*** Begin section ***

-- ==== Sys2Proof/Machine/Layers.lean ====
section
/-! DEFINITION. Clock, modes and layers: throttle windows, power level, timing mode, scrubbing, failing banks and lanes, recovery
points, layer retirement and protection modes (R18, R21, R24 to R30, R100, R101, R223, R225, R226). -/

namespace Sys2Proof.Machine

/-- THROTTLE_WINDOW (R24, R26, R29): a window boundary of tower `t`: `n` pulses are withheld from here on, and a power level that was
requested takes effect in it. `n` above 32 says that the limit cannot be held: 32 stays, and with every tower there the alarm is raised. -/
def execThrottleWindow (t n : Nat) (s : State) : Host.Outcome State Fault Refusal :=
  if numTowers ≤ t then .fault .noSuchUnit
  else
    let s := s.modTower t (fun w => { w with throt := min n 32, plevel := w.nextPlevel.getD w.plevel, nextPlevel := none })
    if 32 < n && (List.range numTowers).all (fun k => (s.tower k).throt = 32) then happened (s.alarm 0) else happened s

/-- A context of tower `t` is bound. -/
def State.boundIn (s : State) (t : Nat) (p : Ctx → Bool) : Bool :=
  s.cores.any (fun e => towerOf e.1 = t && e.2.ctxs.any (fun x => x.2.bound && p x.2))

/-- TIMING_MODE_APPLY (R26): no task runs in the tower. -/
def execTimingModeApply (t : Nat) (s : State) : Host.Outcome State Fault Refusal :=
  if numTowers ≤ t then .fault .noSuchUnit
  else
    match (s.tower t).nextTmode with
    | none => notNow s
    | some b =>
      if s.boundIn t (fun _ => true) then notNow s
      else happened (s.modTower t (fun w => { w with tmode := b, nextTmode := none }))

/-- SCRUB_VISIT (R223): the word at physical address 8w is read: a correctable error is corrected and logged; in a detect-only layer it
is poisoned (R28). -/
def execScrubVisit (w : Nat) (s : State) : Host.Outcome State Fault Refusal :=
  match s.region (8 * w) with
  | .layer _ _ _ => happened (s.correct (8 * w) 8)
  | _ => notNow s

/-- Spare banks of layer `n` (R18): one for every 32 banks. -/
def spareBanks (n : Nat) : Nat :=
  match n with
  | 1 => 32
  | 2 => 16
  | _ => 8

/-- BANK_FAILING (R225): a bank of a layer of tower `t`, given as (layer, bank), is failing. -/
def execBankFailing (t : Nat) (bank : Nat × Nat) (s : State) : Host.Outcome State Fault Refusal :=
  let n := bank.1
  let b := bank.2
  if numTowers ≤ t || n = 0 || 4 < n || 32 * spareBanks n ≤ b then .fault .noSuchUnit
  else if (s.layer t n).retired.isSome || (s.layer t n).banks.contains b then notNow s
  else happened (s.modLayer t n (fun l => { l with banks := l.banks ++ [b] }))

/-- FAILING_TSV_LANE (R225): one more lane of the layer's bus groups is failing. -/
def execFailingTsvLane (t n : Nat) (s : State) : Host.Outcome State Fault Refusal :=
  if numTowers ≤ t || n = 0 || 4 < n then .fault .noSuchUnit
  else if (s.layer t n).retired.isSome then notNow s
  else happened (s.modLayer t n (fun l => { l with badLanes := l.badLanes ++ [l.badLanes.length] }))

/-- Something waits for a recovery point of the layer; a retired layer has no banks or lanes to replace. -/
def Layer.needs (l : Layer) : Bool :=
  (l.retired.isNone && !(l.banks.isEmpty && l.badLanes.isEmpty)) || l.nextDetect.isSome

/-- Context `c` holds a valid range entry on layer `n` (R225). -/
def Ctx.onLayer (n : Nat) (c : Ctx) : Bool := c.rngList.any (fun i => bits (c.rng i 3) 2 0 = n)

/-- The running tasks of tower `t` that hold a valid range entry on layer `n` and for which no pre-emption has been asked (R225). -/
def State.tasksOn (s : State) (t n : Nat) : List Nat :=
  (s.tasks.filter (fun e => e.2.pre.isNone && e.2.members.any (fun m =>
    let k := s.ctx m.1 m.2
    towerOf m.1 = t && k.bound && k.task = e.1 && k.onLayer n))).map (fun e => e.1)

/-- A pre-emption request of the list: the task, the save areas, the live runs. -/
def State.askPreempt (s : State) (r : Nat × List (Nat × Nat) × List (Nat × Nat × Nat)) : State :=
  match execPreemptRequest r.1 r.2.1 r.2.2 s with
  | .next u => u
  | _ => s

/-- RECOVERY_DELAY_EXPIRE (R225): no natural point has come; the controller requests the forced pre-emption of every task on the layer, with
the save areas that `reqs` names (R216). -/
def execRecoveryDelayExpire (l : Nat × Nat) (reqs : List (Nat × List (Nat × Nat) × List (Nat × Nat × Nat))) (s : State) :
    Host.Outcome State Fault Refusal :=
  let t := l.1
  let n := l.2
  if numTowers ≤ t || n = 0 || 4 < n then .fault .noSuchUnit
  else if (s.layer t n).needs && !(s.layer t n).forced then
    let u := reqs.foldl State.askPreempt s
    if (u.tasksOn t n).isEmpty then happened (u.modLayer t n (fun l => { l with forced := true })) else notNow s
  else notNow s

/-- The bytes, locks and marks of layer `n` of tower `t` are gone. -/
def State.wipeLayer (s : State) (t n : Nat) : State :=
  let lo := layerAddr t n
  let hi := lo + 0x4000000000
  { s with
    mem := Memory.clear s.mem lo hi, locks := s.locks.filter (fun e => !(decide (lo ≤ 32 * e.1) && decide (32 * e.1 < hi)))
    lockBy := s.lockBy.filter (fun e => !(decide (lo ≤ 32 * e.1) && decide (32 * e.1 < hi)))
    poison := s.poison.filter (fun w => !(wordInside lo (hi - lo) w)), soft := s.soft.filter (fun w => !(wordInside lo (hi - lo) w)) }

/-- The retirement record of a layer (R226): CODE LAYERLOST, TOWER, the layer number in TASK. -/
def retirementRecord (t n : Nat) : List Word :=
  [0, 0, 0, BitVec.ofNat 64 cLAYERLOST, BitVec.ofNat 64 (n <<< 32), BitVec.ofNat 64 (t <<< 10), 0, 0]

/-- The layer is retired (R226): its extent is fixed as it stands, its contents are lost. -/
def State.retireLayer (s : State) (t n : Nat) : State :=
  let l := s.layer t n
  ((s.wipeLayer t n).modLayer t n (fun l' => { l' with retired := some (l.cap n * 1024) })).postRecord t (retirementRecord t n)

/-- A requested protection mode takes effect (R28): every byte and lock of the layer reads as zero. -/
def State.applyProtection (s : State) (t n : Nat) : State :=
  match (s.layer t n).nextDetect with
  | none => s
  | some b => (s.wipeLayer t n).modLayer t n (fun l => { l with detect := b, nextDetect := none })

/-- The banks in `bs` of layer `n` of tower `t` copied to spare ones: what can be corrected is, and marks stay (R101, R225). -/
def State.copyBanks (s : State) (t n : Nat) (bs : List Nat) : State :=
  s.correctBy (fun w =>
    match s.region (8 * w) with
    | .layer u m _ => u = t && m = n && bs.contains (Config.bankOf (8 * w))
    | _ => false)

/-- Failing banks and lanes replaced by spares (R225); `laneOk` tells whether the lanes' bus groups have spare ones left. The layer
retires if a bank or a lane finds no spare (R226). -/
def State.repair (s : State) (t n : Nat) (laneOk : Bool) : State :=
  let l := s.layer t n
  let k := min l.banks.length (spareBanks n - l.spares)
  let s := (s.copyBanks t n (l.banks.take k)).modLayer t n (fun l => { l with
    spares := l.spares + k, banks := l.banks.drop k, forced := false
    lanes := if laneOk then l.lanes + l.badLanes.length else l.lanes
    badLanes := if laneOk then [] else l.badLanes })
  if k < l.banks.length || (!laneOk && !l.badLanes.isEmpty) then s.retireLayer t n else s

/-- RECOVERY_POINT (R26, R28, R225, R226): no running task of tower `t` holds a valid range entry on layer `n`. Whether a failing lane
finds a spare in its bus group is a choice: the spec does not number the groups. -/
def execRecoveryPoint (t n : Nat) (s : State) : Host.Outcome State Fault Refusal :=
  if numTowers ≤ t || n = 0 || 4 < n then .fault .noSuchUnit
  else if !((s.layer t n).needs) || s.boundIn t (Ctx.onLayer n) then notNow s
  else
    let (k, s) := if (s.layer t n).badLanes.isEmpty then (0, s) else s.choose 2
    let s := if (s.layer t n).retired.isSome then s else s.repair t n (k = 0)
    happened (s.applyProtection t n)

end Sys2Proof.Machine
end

*** End section ***

**Task description**
Given the records above, return exactly the lines starting at the line containing "(Config.bankOf (8 * w))" and ending at the line containing "let k := min", including both.

**Task result**
    | .layer u m _ => u = t && m = n && bs.contains (Config.bankOf (8 * w))
    | _ => false)

/-- Failing banks and lanes replaced by spares (R225); `laneOk` tells whether the lanes' bus groups have spare ones left. The layer
retires if a bank or a lane finds no spare (R226). -/
def State.repair (s : State) (t n : Nat) (laneOk : Bool) : State :=
  let l := s.layer t n
  let k := min l.banks.length (spareBanks n - l.spares)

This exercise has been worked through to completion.